What Behavior Is When You Do Something Again
Affiliate 8. Learning
8.two Irresolute Behaviour through Reinforcement and Penalty: Operant Conditioning
Learning Objectives
- Outline the principles of operant workout.
- Explain how learning tin can be shaped through the utilize of reinforcement schedules and secondary reinforcers.
In classical conditioning the organism learns to associate new stimuli with natural biological responses such as salivation or fear. The organism does not learn something new simply rather begins to perform an existing behaviour in the presence of a new betoken. Operant conditioning, on the other mitt, is learning that occurs based on the consequences of behaviour and tin can involve the learning of new deportment. Operant workout occurs when a domestic dog rolls over on command because information technology has been praised for doing then in the by, when a schoolroom bully threatens his classmates because doing so allows him to get his way, and when a child gets good grades because her parents threaten to punish her if she doesn't. In operant conditioning the organism learns from the consequences of its own actions.
How Reinforcement and Punishment Influence Behaviour: The Research of Thorndike and Skinner
Psychologist Edward 50. Thorndike (1874-1949) was the first scientist to systematically study operant workout. In his research Thorndike (1898) observed cats who had been placed in a "puzzle box" from which they tried to escape ("Video Prune: Thorndike'due south Puzzle Box"). At first the cats scratched, chip, and swatted haphazardly, without any thought of how to get out. But eventually, and accidentally, they pressed the lever that opened the door and exited to their prize, a scrap of fish. The next time the true cat was constrained within the box, it attempted fewer of the ineffective responses before carrying out the successful escape, and later several trials the cat learned to almost immediately brand the correct response.

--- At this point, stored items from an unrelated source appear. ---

-- ==== Sys2Proof/Machine/Commit.lean ====
section
/-! DEFINITION. The commit protocol: MILESTONE commands, tokens, the fence, abort, replay and resolution
(15_failure_survival R354-R365; 17 R407; 19 R444). -/

namespace Sys2Proof.Machine

/-! ## Tokens (R354, R357) -/

/-- A token is taken when its SET_DIGEST is the receiver's; another is dropped and logs COMMIT_FOREIGN. -/
def tokenTaken (k : Token) (s : State) : Bool × State :=
  let real := s.pl.active.isNone || k.digest ≠ setDigestOf s
  let (bad, inj, s) := evtDetect eCommitForeign 0 real s
  if bad then (false, report eCommitForeign 0 s.cyc 0 0 0 inj false s) else (true, s)
/-- A token that its rule drops (R362). -/
def foreign (s : State) : State := report eCommitForeign 0 s.cyc 0 0 0 false false s
/-- The package sent the token itself. -/
def fromSelf (s : State) (k : Token) : Bool := k.spod.toNat = myPod s && k.srank.toNat = myRank s
/-- The member that sent a token. -/
def senderOf (s : State) (k : Token) : Nat := memberIdx s k.spod.toNat k.srank.toNat
/-- Send a token to the coordinator; the coordinator takes its own at once. -/
def toCoordinator (ty : BitVec 16) (mk : Token → Instr) (k : Token) (s : State) : State :=
  if coordinator s then schedNow (mk k) s else post (.token ty (some (0, 0)) k) s
/-- Broadcast a token of the coordinator to the set; the coordinator takes it on the cycle on which it leaves (R311, R359). -/
def toSet (ty : BitVec 16) (k : Token) (s : State) : State := post (.token ty none k) s

/-! ## The fence (R190, R219, R232, R359, R363, R367, R407) -/

/-- Throttle frames of R407: E in mJ, T in TCLK. -/
def throttleFrames (e t cap idle maxf tfr : Nat) (hot : Bool) : Nat :=
  let x : Int := (e : Int) * 2250000 - (cap : Int) * (t : Int)
  let n := if 0 < x && decide (idle < cap) then ceilDiv x.toNat ((cap - idle) * 65536) else 0
  min (if hot then max n tfr else n) maxf

/-- The cap in force: 0 disables, other values are taken within 1,500 to 3,300 (Table 17.4). -/
def capOf (s : State) : Nat :=
  let c := bitsOf (reg64 s 0x70000) 15 0
  if c = 0 then 0 else min 3300 (max 1500 c)

/-- The throttle count at an applied COMMIT, with THERM_HIGH when the package is hot (R409). -/
def countFrames (s : State) : State :=
  let (hot, inj, s) := evtDetect eThermHigh 0 (105 * 16 ≤ s.pwr.tj) s
  let s := if hot then report eThermHigh 0 s.cyc 0 0 0 inj false s else s
  let v := reg64 s 0x70000
  let cap := capOf s
  let n := if cap = 0 then 0
    else throttleFrames ((s.tel.energy - s.cm.lastEnergy) / 25000) (s.cyc - s.cm.lastCommit) cap (bitsOf v 31 16)
      (bitsOf v 47 32) (bitsOf v 63 48) hot
  { s with cm := { s.cm with frames := n, lastCommit := s.cyc, lastEnergy := s.tel.energy },
           pwr := { s.pwr with lastf := BitVec.ofNat 16 (min 65535 n) },
           tel := { s.tel with tframes := s.tel.tframes + n } }

/-- A READY or COMMIT that waits when the step aborts ends failed with STEP_ABORTED (R356). -/
def abortPending (s : State) : State :=
  match s.cm.cmd with
  | some d =>
    if d.a0.toNat = 1 ∨ d.a0.toNat = 2 then failCmd d rStepAborted { s with cm := { s.cm with cmd := none } } else s
  | none => s

/-- The start of a step: the package retains R363's state, and an ABORT held for this step is applied (R362). -/
def stepBegins (s : State) : State :=
  let s := retain s
  let n := stepInFlight s
  let held := s.cm.heldAbort.find? fun a => a.1.toNat = n
  let s := { s with cm := { s.cm with heldAbort := s.cm.heldAbort.filter fun a => n < a.1.toNat, replays := 0 } }
  match held with
  | some a => stepAbort a.2.toNat true s.cyc s
  | none => s

/-- The staged image becomes active. -/
def fenceImage (s : State) : State :=
  match s.pl.staged with
  | none => s
  | some im => activate im { s with pl := { s.pl with staged := none } }

/-- The snapshot of step n is taken, or waits for the end of an earlier stream. -/
def snapshotDue (n : Nat) (s : State) : State :=
  let items := snapItems s s.cm.cg
  let (im, set) := match s.pl.active with | some i => (i.digest, i.setDigest) | none => (0, 0)
  let x : Snap := { step := n, mile := n / msK s, cg := s.cm.cg, image := im, set := set, items := items,
                    total := snapTotal items }
  let s := { s with cm := { s.cm with snap := some x, total := x.total, mile := n / msK s, freezeDue := true } }
  if s.cm.stream then s else openFreeze s

/-- COMMIT(n) is applied on the fence cycle: STEP, CG, PHASE, the region table, the staged image, retained state, frames,
and the snapshot when it is due. -/
def applyCommit (n : Nat) (s : State) : State :=
  let s := leaveBarrier s
  let s := { s with cm := { s.cm with step := BitVec.ofNat 48 n, cg := !s.cm.cg, phase := .idle, readyFrom := [],
                                      updatedFrom := [], abortCode := 0 } }
  let s := countFrames (stepBegins (fenceImage (fenceRegions s)))
  if msK s ≠ 0 ∧ n % msK s = 0 then snapshotDue n s else pauseEnd s.cyc s

/-! ## MILESTONE commands (R356, Table 15.3) -/

/-- The code that refuses a MILESTONE; `ok` gives the phases in which it is accepted, `rc` marks READY and COMMIT. -/
def msRefusal (s : State) (d : Desc) (rc : Bool) (ok : Phase → Bool) : Option Nat :=
  if s.pl.fatCode ≠ 0 then some s.pl.fatCode.toNat
  else if d.a1.toNat ≠ stepInFlight s then some rStepOrder
  else if rc && s.cm.phase = .aborted then some rStepAborted
  else if !ok s.cm.phase then some rStepOrder
  else none

/-- MILESTONE READY: READY(n) goes to the coordinator. -/
def execMilestoneReady (d : Desc) (s : State) : Host.Outcome State Fault Refusal :=
  .next (commitOnly s (
    match msRefusal s d true (fun p => p = .idle || p = .readySent) with
    | some code => failCmd d code s
    | none =>
      let s := reachBarrier { s with cm := { s.cm with phase := .readySent, cmd := some d } }
      toCoordinator 0x0101 .ready (myToken s d.a1.toNat 0) s))

/-- A snapshot is due at the commit of step n. -/
def snapDue (s : State) (n : Nat) : Bool := msK s ≠ 0 && n % msK s = 0

/-- MILESTONE COMMIT: the snapshot list is checked when a snapshot is due, then UPDATED(n) goes to the coordinator. -/
def execMilestoneCommit (d : Desc) (s : State) : Host.Outcome State Fault Refusal :=
  .next (commitOnly s (
    match msRefusal s d true (fun p => p = .proceeding || p = .updatedSent) with
    | some code => failCmd d code s
    | none =>
      if snapDue s d.a1.toNat && !msListOk s (!s.cm.cg) then failCmd d rMsList s
      else
        let s := { s with cm := { s.cm with phase := .updatedSent, cmd := some d } }
        toCoordinator 0x0103 .updated (myToken s d.a1.toNat 0) s))

/-- The retained scale tables go back into the active image's copy. -/
def restoreScales (xs : List (Nat × List Byte)) (s : State) : State :=
  xs.foldl (fun s x =>
    match scaleEntry s x.1 with
    | some (im, e) => sysStore dmaPort (im.load + e.offset) (x.2.take e.count) s
    | none => s) s

/-- Replace the Layby pointers. -/
def restorePtrs (ps : List (Nat × Nat)) (s : State) : State :=
  let put := fun (m : SMap LaybySlot) (k : Nat) =>
    let p := ps.getD k (0, 0)
    smapSet {} k { smapGet {} m k with hbmPtr := p.1, ovfPtr := p.2 } m
  { s with pl := { s.pl with layby := (List.range ps.length).foldl put s.pl.layby } }

/-- Clear the elements of every NRU range in force (R363, R375). -/
def clearRanges (s : State) : State := s.pl.nruRanges.foldl (fun s r => clearRange r s) s

/-- MILESTONE REPLAY: the retained state is restored; a fourth replay of a step fails (R363, R364). -/
def execMilestoneReplay (d : Desc) (s : State) : Host.Outcome State Fault Refusal :=
  .next (commitOnly s (
    match msRefusal s d false (fun p => p = .readySent || p = .proceeding || p = .updatedSent || p = .aborted) with
    | some code => failCmd d code s
    | none =>
      if 3 ≤ s.cm.replays then failCmd d rReplayLimit s
      else
        let r := s.pl.retained
        let s := clearRanges (restoreScales r.scales (restorePtrs r.ptrs s))
        doneCmd d { s with cm := { s.cm with step := r.step, cg := r.cg, phase := .idle, abortCode := 0,
                                             replays := s.cm.replays + 1, barrier := none } }))

/-- MILESTONE RESOLVE: STATUS_QUERY(n) goes to the set; the asker's own STEP counts as an answer (R361). -/
def execMilestoneResolve (d : Desc) (s : State) : Host.Outcome State Fault Refusal :=
  .next (commitOnly s (
    match msRefusal s d false (fun p => p = .readySent || p = .proceeding || p = .updatedSent) with
    | some code => failCmd d code s
    | none =>
      let me := memberIdx s (myPod s) (myRank s)
      let s := { s with cm := { s.cm with cmd := some d, resolving := true, answers := [(me, s.cm.step.setWidth 64)] } }
      post (.token 0x0107 none (myToken s d.a1.toNat 0)) s))

/-! ## Tokens received -/

/-- The MILESTONE in progress is of a phase. -/
def pendingPhase (s : State) (ph : Nat) : Option Desc :=
  match s.cm.cmd with | some d => if d.opc = 6 && d.a0.toNat = ph then some d else none | none => none

/-- The member enters PROCEEDING: it is released from the step barrier (R182). -/
def enterProceeding (s : State) : State :=
  let s := leaveBarrier s
  { s with cm := { s.cm with phase := .proceeding } }

/-- READY: the coordinator collects them, and broadcasts PROCEED when it holds all (R358). -/
def execReady (k : Token) (s : State) : Host.Outcome State Fault Refusal :=
  let (ok, s) := tokenTaken k s
  .next (commitOnly s (
    let m := senderOf s k
    if !ok || !coordinator s || k.step.toNat ≠ stepInFlight s || s.cm.readyFrom.contains m then s
    else
      let s := { s with cm := { s.cm with readyFrom := s.cm.readyFrom ++ [m] } }
      if allMembers s s.cm.readyFrom then toSet 0x0102 (myToken s k.step.toNat 0) s else s))

/-- PROCEED: the member enters PROCEEDING and its READY ends done (R358); the barrier is released (R182). -/
def execProceed (k : Token) (s : State) : Host.Outcome State Fault Refusal :=
  let (ok, s) := tokenTaken k s
  .next (commitOnly s (
    if !ok || k.step.toNat ≠ stepInFlight s || s.cm.phase ≠ .readySent then s
    else
      let s := enterProceeding s
      match pendingPhase s 1 with
      | some d => doneCmd d { s with cm := { s.cm with cmd := none } }
      | none => s))

/-- UPDATED: the coordinator collects them, and broadcasts COMMIT when it holds all (R359). -/
def execUpdated (k : Token) (s : State) : Host.Outcome State Fault Refusal :=
  let (ok, s) := tokenTaken k s
  .next (commitOnly s (
    let m := senderOf s k
    if !ok || !coordinator s || k.step.toNat ≠ stepInFlight s || s.cm.updatedFrom.contains m then s
    else
      let s := { s with cm := { s.cm with updatedFrom := s.cm.updatedFrom ++ [m] } }
      if allMembers s s.cm.updatedFrom then toSet 0x0104 (myToken s k.step.toNat 0) s else s))

/-- COMMIT: applied on this cycle, the fence cycle, in whatever phase the member is (R359). -/
def execCommit (k : Token) (s : State) : Host.Outcome State Fault Refusal :=
  let (ok, s) := tokenTaken k s
  .next (commitOnly s (
    if !ok || k.step.toNat ≠ stepInFlight s then s else applyCommit k.step.toNat s))

/-- ABORT: the step in flight aborts; one for a later step is held, one for a committed step is dropped and logged
(R362). -/
def execAbort (k : Token) (s : State) : Host.Outcome State Fault Refusal :=
  let (ok, s) := tokenTaken k s
  .next (commitOnly s (
    let n := k.step.toNat
    if !ok || fromSelf s k then s
    else if n ≤ s.cm.step.toNat then foreign s
    else if n = stepInFlight s then abortPending (stepAbort k.code.toNat true s.cyc s)
    else if s.cm.heldAbort.contains (k.step, k.code) then s
    else { s with cm := { s.cm with heldAbort := s.cm.heldAbort ++ [(k.step, k.code)] } }))

/-- HOST_LOST: the package parks as though its own front end had reset, and logs PEER_HOST_LOST (R365); received again it changes
nothing (R357). -/
def execHostLost (k : Token) (s : State) : Host.Outcome State Fault Refusal :=
  let (ok, s) := tokenTaken k s
  .next (commitOnly s (
    let seen := (senderOf s k, k.step)
    if !ok || fromSelf s k || s.cm.hostLost.contains seen then s
    else
      let s := { s with cm := { s.cm with hostLost := s.cm.hostLost ++ [seen] } }
      let (_, inj, s) := evtDetect ePeerHostLost 0 true s
      beginPark (report ePeerHostLost 0 s.cyc 0 0 0 inj false s)))

/-- STATUS_QUERY: answered with STEP and PHASE (R361). -/
def execStatusQuery (k : Token) (s : State) : Host.Outcome State Fault Refusal :=
  let (ok, s) := tokenTaken k s
  .next (commitOnly s (
    if !ok || fromSelf s k then s
    else post (.token 0x0108 (some (k.spod, k.srank)) (myToken s s.cm.step.toNat 0)) s))

/-- The RESOLVE in progress ends. -/
def resolved (err : Nat) (d : Desc) (s : State) : State :=
  let s := { s with cm := { s.cm with cmd := none, resolving := false, answers := [] } }
  if err = 0 then doneCmd d s else failCmd d err s

/-- STATUS: an answer with STEP ≥ n proves the commit, which is applied on this cycle (R361, rule 1). -/
def execStatus (k : Token) (s : State) : Host.Outcome State Fault Refusal :=
  let (ok, s) := tokenTaken k s
  .next (commitOnly s (
    match pendingPhase s 4 with
    | some d =>
      if !ok || !s.cm.resolving then s
      else if d.a1.toNat ≤ k.step.toNat then
        resolved 0 d (applyCommit d.a1.toNat { s with cm := { s.cm with resolving := false } })
      else
        let m := senderOf s k
        { s with cm := { s.cm with answers := (s.cm.answers.filter fun a => a.1 ≠ m) ++ [(m, k.step)] } }
    | none => s))

/-- RESOLVE_WAIT: TMO has passed; with every answer in and none at n the asker enters PROCEEDING, otherwise RESOLVE fails
(R361, rules 2 and 3). -/
def execResolveWait (s : State) : Host.Outcome State Fault Refusal :=
  .next (commitOnly s (
    match pendingPhase s 4 with
    | some d =>
      if allMembers s (s.cm.answers.map (·.1)) then resolved 0 d (enterProceeding s)
      else resolved rResolveIncomplete d s
    | none => s))

/-- COMMIT_TIMEOUT: a READY or COMMIT that has not ended within TMO ends failed; PHASE is unchanged (R360). -/
def execCommitTimeout (s : State) : Host.Outcome State Fault Refusal :=
  .next (commitOnly s (
    match s.cm.cmd with
    | some d =>
      if d.a0.toNat = 1 ∨ d.a0.toNat = 2 then failCmd d rCommitTimeout { s with cm := { s.cm with cmd := none } } else s
    | none => s))

/-- FAULT: the sender is treated as lost and the step in flight aborts (R444). -/
def execFault (k : Token) (s : State) : Host.Outcome State Fault Refusal :=
  let (ok, s) := tokenTaken k s
  .next (commitOnly s (
    if !ok || fromSelf s k then s
    else
      let s := { s with cm := { s.cm with lost := addMember (senderOf s k) s.cm.lost } }
      abortPending (stepAbort k.code.toNat true s.cyc s)))

/-- SNAP_DONE: the coordinator writes the set record once it holds one from every member (R371). -/
def execSnapDone (k : Token) (s : State) : Host.Outcome State Fault Refusal :=
  let (ok, s) := tokenTaken k s
  .next (commitOnly s (
    let m := senderOf s k
    let n := k.step.toNat
    let written := match s.cm.setDone with | some x => n ≤ x | none => false
    if !ok || !coordinator s || written || s.cm.snapFrom.contains (n, m) then s
    else
      let s := { s with cm := { s.cm with snapFrom := s.cm.snapFrom ++ [(n, m)] } }
      if allMembers s ((s.cm.snapFrom.filter fun x => x.1 = n).map (·.2)) then
        rdmaWrite 0 (setRecVa s) (setRecord s n)
          { s with cm := { s.cm with snapFrom := s.cm.snapFrom.filter (fun x => n < x.1), setDone := some n } }
      else s))

/-- SNAP_FAIL: the Milestone stays incomplete (R353, R372). -/
def execSnapFail (k : Token) (s : State) : Host.Outcome State Fault Refusal :=
  let (ok, s) := tokenTaken k s
  .next (commitOnly s (
    if !ok || !coordinator s then s
    else { s with cm := { s.cm with snapFrom := s.cm.snapFrom.filter fun x => x.1 ≠ k.step.toNat } }))

end Sys2Proof.Machine
end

Observing these changes in the cats' behaviour led Thorndike to develop his law of issue, the principle that responses that create a typically pleasant issue in a particular situation are more likely to occur again in a similar situation, whereas responses that produce a typically unpleasant outcome are less probable to occur again in the state of affairs (Thorndike, 1911). The essence of the law of outcome is that successful responses, because they are pleasurable, are "stamped in" by feel and thus occur more frequently. Unsuccessful responses, which produce unpleasant experiences, are "stamped out" and later on occur less frequently.
When Thorndike placed his cats in a puzzle box, he institute that they learned to engage in the important escape behaviour faster after each trial. Thorndike described the learning that follows reinforcement in terms of the law of effect.
Watch: "Thorndike'southward Puzzle Box" [YouTube]: http://www.youtube.com/scout?v=BDujDOLre-8
The influential behavioural psychologist B. F. Skinner (1904-1990) expanded on Thorndike's ideas to develop a more complete fix of principles to explicate operant conditioning. Skinner created particularly designed environments known as operant chambers (usually called Skinner boxes) to systematically study learning. A Skinner box (operant chamber) is a structure that is big enough to fit a rodent or bird and that contains a bar or fundamental that the organism can press or peck to release nutrient or water. It as well contains a device to record the animal'due south responses (Effigy 8.5).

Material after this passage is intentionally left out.